17 February 2020

This Gas Glut Feels Different


By now, everyone knows that the world is flush with natural gas. Commodities go through cycles, of course, and gas is no different—today’s oversupply is tomorrow’s undersupply, and up and down the roller coaster we go. But this glut feels different. For one, it is an unusual glut. There is too much gas in the market, plunging spot prices in North America, Europe, and Asia, but there is also record investment in new supply for liquefied natural gas (LNG). It is, in other words, a downward super cycle, where record oversupply is coinciding with record-level investment in new supply. What exactly is happening, and how might it play out?


Two forces are coinciding to produce this moment. The first is the steady growth in U.S. gas supply, which keeps rising and rising, fed by a mixture of gas associated with oil production, cheap capital, and incentives that favor production growth above all else. Gas is looking for any evacuation route—via pipeline to Mexico, into a power plant or a liquefaction facility; or, if nothing else is available, it is merely vented or flared on the spot.

The second force is the recognition that, by mid-century, our planet must be on some trajectory toward net-zero greenhouse gas emissions. It takes four to five years to construct a brand-new liquefaction facility, and the investment decision is usually made on a 20-year horizon. Even the most cynical investor or lender, one who thinks the transition to low-carbon energy sources will be slow, will ask a tough question or two about what gas demand will look like in 2045.

These two forces are producing some perverse incentives and dynamics. The push to build new projects has a fire-sale feel to it—a recognition that if a project does not begin construction in the next three to five years, it may never be developed. Resource holders from around the world are looking to squeeze through that window, resuscitating projects long stalled (Nigeria), leveraging the economics of liquids (Qatar), or relying on heavy state support (Russia). There is a logic to wanting to be first in line for a new wave of project development, especially if first movers can dissuade their competitors.

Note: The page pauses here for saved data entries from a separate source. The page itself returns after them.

-- ==== Sys2Proof/Machine/State.lean ====
section
/-! DEFINITION. The state of the part as plain data: every register, buffer, counter, mode and pin the spec gives it,
grouped by the subsystem that owns it, the queue of commands that wait, and the two ways in which a step can stop.
Each field names the rule that gives it; the value after `:=` is its value at reset. -/

namespace Sys2Proof.Machine

/-! ## Codes shared by every subsystem -/

/-- Session roles (R428, R430); each includes the ones before it. -/
inductive Role where
  | monitor | operate | admin
  deriving DecidableEq, Repr

/-- Power states (R452). -/
inductive PowerState where
  | active | quiet | standby | dormant
  deriving DecidableEq, Repr

/-- Roles of the part (R3, R4). -/
inductive PartRole where
  | hub | remote | relay | unset
  deriving DecidableEq, Repr

/-- Lifecycle states (R458). -/
inductive Lifecycle where
  | blank | provisioned | deployed | returned
  deriving DecidableEq, Repr

/-- Status codes of responses and completions (table *Status codes*). -/
inductive Status where
  | ok | accepted | eOpcode | eLength | eRange | eState | eBusy | ePerm | eResource | eConflict
  | eTimeout | eNotReady | ePenned | eAuth | eIntegrity
  deriving DecidableEq, Repr

/-- The code of a status. -/
def Status.code : Status → Nat
  | .ok => 0x0000 | .accepted => 0x0001
  | .eOpcode => 0x0101 | .eLength => 0x0102 | .eRange => 0x0103 | .eState => 0x0104 | .eBusy => 0x0105
  | .ePerm => 0x0106 | .eResource => 0x0107 | .eConflict => 0x0108 | .eTimeout => 0x0109
  | .eNotReady => 0x010A | .ePenned => 0x010B | .eAuth => 0x010C | .eIntegrity => 0x010D

/-- What a command that outlasts its response leaves behind, so that its completion event can be posted (R427, R51). -/
structure Ticket where
  opcode  : Nat
  tag     : Nat
  /-- Mailbox of the command; 0xFF for none. -/
  mailbox : Nat
  /-- Session that issued the command; 0 for none. -/
  session : Nat := 0
  /-- Handle of the schedule, when the command was fired by one (R50). -/
  handle  : Option Nat := none
  /-- The schedule fired late (R51). -/
  late    : Bool := false
  deriving DecidableEq, Repr

/-! ## Host interface (chapter *Host interface and mailbox protocol*) -/

/-- Mailbox states (R421). -/
inductive MailboxState where
  | idle | pending | running | done
  deriving DecidableEq, Repr

/-- A request captured by a doorbell (R421). -/
structure Captured where
  opcode  : Nat
  request : HostRequest
  deriving DecidableEq, Repr

/-- The response area (table *Response header*). -/
structure Response where
  status  : Nat := 0
  opcode  : Nat := 0
  tag     : Nat := 0
  detail  : Nat := 0
  payload : List Byte := []
  deriving DecidableEq, Repr

/-- One mailbox (R421, R416, table *Page 10 host registers*). -/
structure Mailbox where
  /-- R421: state, 2 bits. -/
  state      : MailboxState := .idle
  /-- R421: the request area as the host wrote it, 512 words of 32 bits. -/
  area       : Bank Nat := Bank.fill 0
  /-- R421: the captured request. -/
  captured   : Option Captured := none
  /-- R421: the response area, 2,048 bytes. -/
  response   : Response := {}
  /-- R414: the response of the running command is discarded. -/
  discard    : Bool := false
  /-- R416: xid of the last REQUEST datagram accepted, 32 bits. -/
  xid        : Option Nat := none
  /-- Page 10: commands started, 32 bits. -/
  started    : Nat := 0
  /-- Page 10: commands rejected, 32 bits. -/
  rejected   : Nat := 0
  /-- Page 10: doorbells ignored (R422), 32 bits. -/
  ignored    : Nat := 0
  /-- Page 10: last status, 16 bits. -/
  lastStatus : Nat := 0
  /-- Page 10: last opcode, 16 bits. -/
  lastOpcode : Nat := 0
  deriving DecidableEq, Repr

/-- One open session (R429). -/
structure Session where
  /-- R429: identifier, 32 bits, non-zero. -/
  id       : Nat
  /-- R428: role. -/
  role     : Role
  /-- R429: path on which it was opened. -/
  path     : HostPath
  /-- Page 10: requests. -/
  requests : Nat := 0
  /-- R429: monotonic time of the last request. -/
  last     : Nat := 0
  deriving DecidableEq, Repr

/-- The session side of one host path (R428). -/
structure PathState where
  /-- R428: current nonce, 128 bits. -/
  nonce       : BitVec 128 := 0
  /-- R428: monotonic time of the nonce's issue. -/
  issued      : Nat := 0
  /-- R428: the path is up and its nonce has been issued. -/
  up          : Bool := false
  /-- R428: monotonic times of the E_AUTH results of the last 60 s. -/
  fails       : List Nat := []
  /-- R428: end of the 300 s lockout. -/
  lockedUntil : Option Nat := none
  deriving DecidableEq, Repr

/-- One event of the ring (table *Event entry*). -/
structure Event where
  seq     : Nat := 0
  kind    : Nat := 0
  mailbox : Nat := 0
  code    : Nat := 0
  tag     : Nat := 0
  status  : Nat := 0
  flags   : Nat := 0
  detail  : Nat := 0
  param   : Nat := 0
  mono    : Nat := 0
  deriving DecidableEq, Repr

/-- Stored host configuration (SYS_HOST_CONFIG). -/
structure HostConfig where
  /-- R411: path of each mailbox; default 0–11 PCIe, 12–13 Ethernet, 14–15 SPI. -/
  paths : Bank HostPath :=
    { dflt := .pcie, cells := [(12, .ethernet), (13, .ethernet), (14, .spi), (15, .spi)] }
  /-- R429: SESSION_IDLE, s; default 600. -/
  idle  : Nat := 600
  /-- R419: I2C target address, 7 bits; default 0x58. -/
  i2c   : Nat := 0x58
  deriving DecidableEq, Repr

/-- Stored network configuration (SYS_NET_CONFIG). The spec gives MGMT_PORT its default (R415) and the link its
detection; the other defaults are the model's (log entry 7). -/
structure NetConfig where
  /-- SYS_NET_CONFIG mode, 2 bits. -/
  mode       : Nat := 0
  /-- R417: PTP transport. -/
  transport  : Nat := 0
  /-- R417: PTP profile. -/
  profile    : Nat := 0
  /-- R417: PTP domain. -/
  domain     : Nat := 0
  /-- SYS_NET_CONFIG: IPv4 address. -/
  ipv4       : Nat := 0
  /-- SYS_NET_CONFIG: netmask. -/
  netmask    : Nat := 0
  /-- SYS_NET_CONFIG: gateway. -/
  gateway    : Nat := 0
  /-- R415: MGMT_PORT; default 7,216. -/
  mgmtPort   : Nat := 7216
  /-- R415: EVENT destination port; 0 none. -/
  eventPort  : Nat := 0
  /-- R415: EVENT destination address; 0 none. -/
  eventAddr  : Nat := 0
  deriving DecidableEq, Repr

/-- Stored site-input configuration (SYS_SITE_CONFIG, R439). -/
structure SiteConfig where
  /-- R439: DEBOUNCE of each input, ms; default 20. -/
  debounce : Bank Nat := Bank.fill 20
  /-- R439: enabled inputs; default 0xFFFF. -/
  enable   : BitVec 16 := 0xFFFF
  /-- R439: inverted inputs; default 0. -/
  invert   : BitVec 16 := 0
  /-- R439: events on rising edges; default 0. -/
  evRise   : BitVec 16 := 0
  /-- R439: events on falling edges; default 0. -/
  evFall   : BitVec 16 := 0
  deriving DecidableEq, Repr

/-- What leaves the part at its host paths. The list is the model's own record of outputs, newest first: the spec
gives each output, and names no place where it stays (log entry 4). -/
inductive HostOutput where
  | msix (vector : Nat)
  | ethResponse (mailbox : Nat) (xid : Nat) (response : Response)
  | ethReadData (xid : Nat) (words : List Nat)
  | ethEvent (event : Event)
  | spiData (words : List Nat)
  | i2cData (bytes : List Nat)
  | pcieData (words : List Nat)
  deriving DecidableEq, Repr

/-- One MSI-X table entry (R434). The mask bit after reset is log entry 8. -/
structure MsixEntry where
  addrLo  : Nat := 0
  addrHi  : Nat := 0
  data    : Nat := 0
  /-- Bit 0 masks the vector. -/
  control : Nat := 1
  deriving DecidableEq, Repr

/-- Host interface state. -/
structure HostState where
  /-- R421: the sixteen mailboxes. -/
  mailboxes       : Bank Mailbox := Bank.fill {}
  /-- R424: mailboxes whose doorbells are registered and whose commands have not started, in order. -/
  order           : List Nat := []
  /-- R422: DOORBELL_OVERRUN, 16 bits. -/
  overrun         : BitVec 16 := 0
  /-- R434: IRQ_STATUS, 32 bits; reset 0. -/
  irqStatus       : Word := 0
  /-- R434: IRQ_ENABLE, 32 bits; reset 0. -/
  irqEnable       : Word := 0
  /-- R435: IRQ_N_ENABLE, 32 bits; reset 0. -/
  irqNEnable      : Word := 0
  /-- R434: MSI-X table, 32 entries. -/
  msixTable       : Bank MsixEntry := Bank.fill {}
  /-- R434: MSI-X pending bit array, 32 bits. -/
  msixPba         : Word := 0
  /-- R431: the event ring, 1,024 entries by index. -/
  ring            : Bank Event := Bank.fill {}
  /-- R431: EVT_HEAD, 32 bits. -/
  evtHead         : Nat := 0
  /-- R436: EVT_ACK, 32 bits; reset 0. -/
  evtAck          : Nat := 0
  /-- R436: EVT_MODERATION hold-off, µs; reset 0. -/
  holdoff         : Nat := 0
  /-- R436: EVT_MODERATION count threshold; reset 1. -/
  threshold       : Nat := 1
  /-- R436: instant from which the hold-off runs. -/
  holdStart       : Option Nat := none
  /-- R431: EVT_OVERWRITTEN, 32 bits. -/
  evtOverwritten  : Nat := 0
  /-- R397: LOG_CURSOR, 32 bits; reset 0. -/
  logCursor       : Nat := 0
  /-- R328: CAP_WIN_SLOT, 4 bits. -/
  capWinSlot      : Nat := 0
  /-- R328: CAP_WIN_PAGE, 32 bits. -/
  capWinPage      : Nat := 0
  /-- R439: levels now at the SITE pins, 16 bits. -/
  sitePins        : BitVec 16 := 0
  /-- R439: debounced levels (SITE_LEVEL), 16 bits. -/
  siteLevel       : BitVec 16 := 0
  /-- R439: consecutive samples at the other level, per input. -/
  siteRun         : Bank Nat := Bank.fill 0
  /-- R439: inputs whose next sample sets the level directly. -/
  siteFresh       : BitVec 16 := 0xFFFF
  /-- R439: SITE_EDGE rising bits. -/
  siteRise        : BitVec 16 := 0
  /-- R439: SITE_EDGE falling bits. -/
  siteFall        : BitVec 16 := 0
  /-- R439: site configuration in force. -/
  site            : SiteConfig := {}
  /-- R413: BAD_ACCESS, 32 bits. -/
  badAccess       : Nat := 0
  /-- R429: open sessions, at most 16, by table place. -/
  sessions        : Bank (Option Session) := Bank.fill none
  /-- R429: identifiers handed out since power-on reset. -/
  usedSessions    : List Nat := []
  /-- R428: nonce, failures and lockout of PCIe (0), Ethernet (1) and SPI (2). -/
  paths           : Bank PathState := Bank.fill {}
  /-- Page 10: SESSION_AUTH_FAIL, 32 bits. -/
  authFail        : Nat := 0
  /-- SYS_HOST_CONFIG: host configuration in force. -/
  config          : HostConfig := {}
  /-- SYS_NET_CONFIG: network configuration in force. -/
  net             : NetConfig := {}
  /-- Page 10 HOST_STATUS[5]: PCIe link up. -/
  pcieUp          : Bool := false
  /-- Page 10 HOST_STATUS[6]: Ethernet link up. -/
  ethUp           : Bool := false
  /-- Page 10 HOST_STATUS[8:7]: Ethernet mode. -/
  ethMode         : Nat := 0
  /-- Page 10 ETH_REJECT, 32 bits. -/
  ethReject       : Nat := 0
  /-- Page 10 ETH_RESENT, 32 bits. -/
  ethResent       : Nat := 0
  /-- R419: I2C register pointer, 8 bits. -/
  i2cPointer      : Nat := 0
  /-- R419: heartbeat register, 8 bits. -/
  heartbeat       : Nat := 0
  /-- R14, R15: shadows by host address of the low half: high half and round or sequence number. -/
  shadows         : Bank (Nat × Nat) := Bank.fill (0, 0)
  /-- R240: channel records latched into their shadow blocks, eight words each. -/
  chanShadow      : Bank (List Nat) := Bank.fill []
  /-- R357: response of the last command that ran in an internal session. -/
  internalReply   : Option Response := none
  /-- What has left at the host paths, newest first (log entry 4). -/
  out             : List HostOutput := []
  deriving DecidableEq, Repr

/-! ## Fault collector (chapter *Fault collection and reaction*) -/

/-- Severities (R370): 0 NOTE, 1 WARN, 2 DEGRADE, 3 FENCE, 4 HALT. -/
abbrev Severity := Nat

But the queue keeps growing and growing.

The interplay between North America and the rest of the world adds an extra wrinkle to this dynamic. The word “glut,” in fact, encompasses two dynamics: there is a problem of over-supply in the United States and a problem of insufficient demand in the rest of the world. In a normal market, the price would move up and down until it equilibrated. But that mechanism is severed in part because U.S. gas supply is not very responsive to price.

In the United States, the problem of oversupply has an obvious solution: build new demand for gas, chiefly by sending it overseas. But exporting LNG from the United States is an arbitrage game—it only works if prices in the United States are lower than prices everywhere else. What makes sense from the perspective of the United States inevitably adds more gas to a global market that already has too much and undermines the commercial case for existing or new exports (even if existing projects are often insulated by long-term contracts that guarantee revenues).

In theory, the solution to this predicament would be foreign demand. Countries around the world would seize on cheap gas to push out coal from their power sectors or oil from their industries and buildings, and perhaps even try to use LNG into their transportation sectors—heavy-duty trucking or shipping. This is not happening, at least not at scale. Many consumers are still exposed to oil-linked gas prices, which remain prohibitively high. (China paid almost $10 per million British thermal units for LNG in 2019, far above where spot prices hovered.) And, of course, it takes time to construct the facilities to import gas from scratch.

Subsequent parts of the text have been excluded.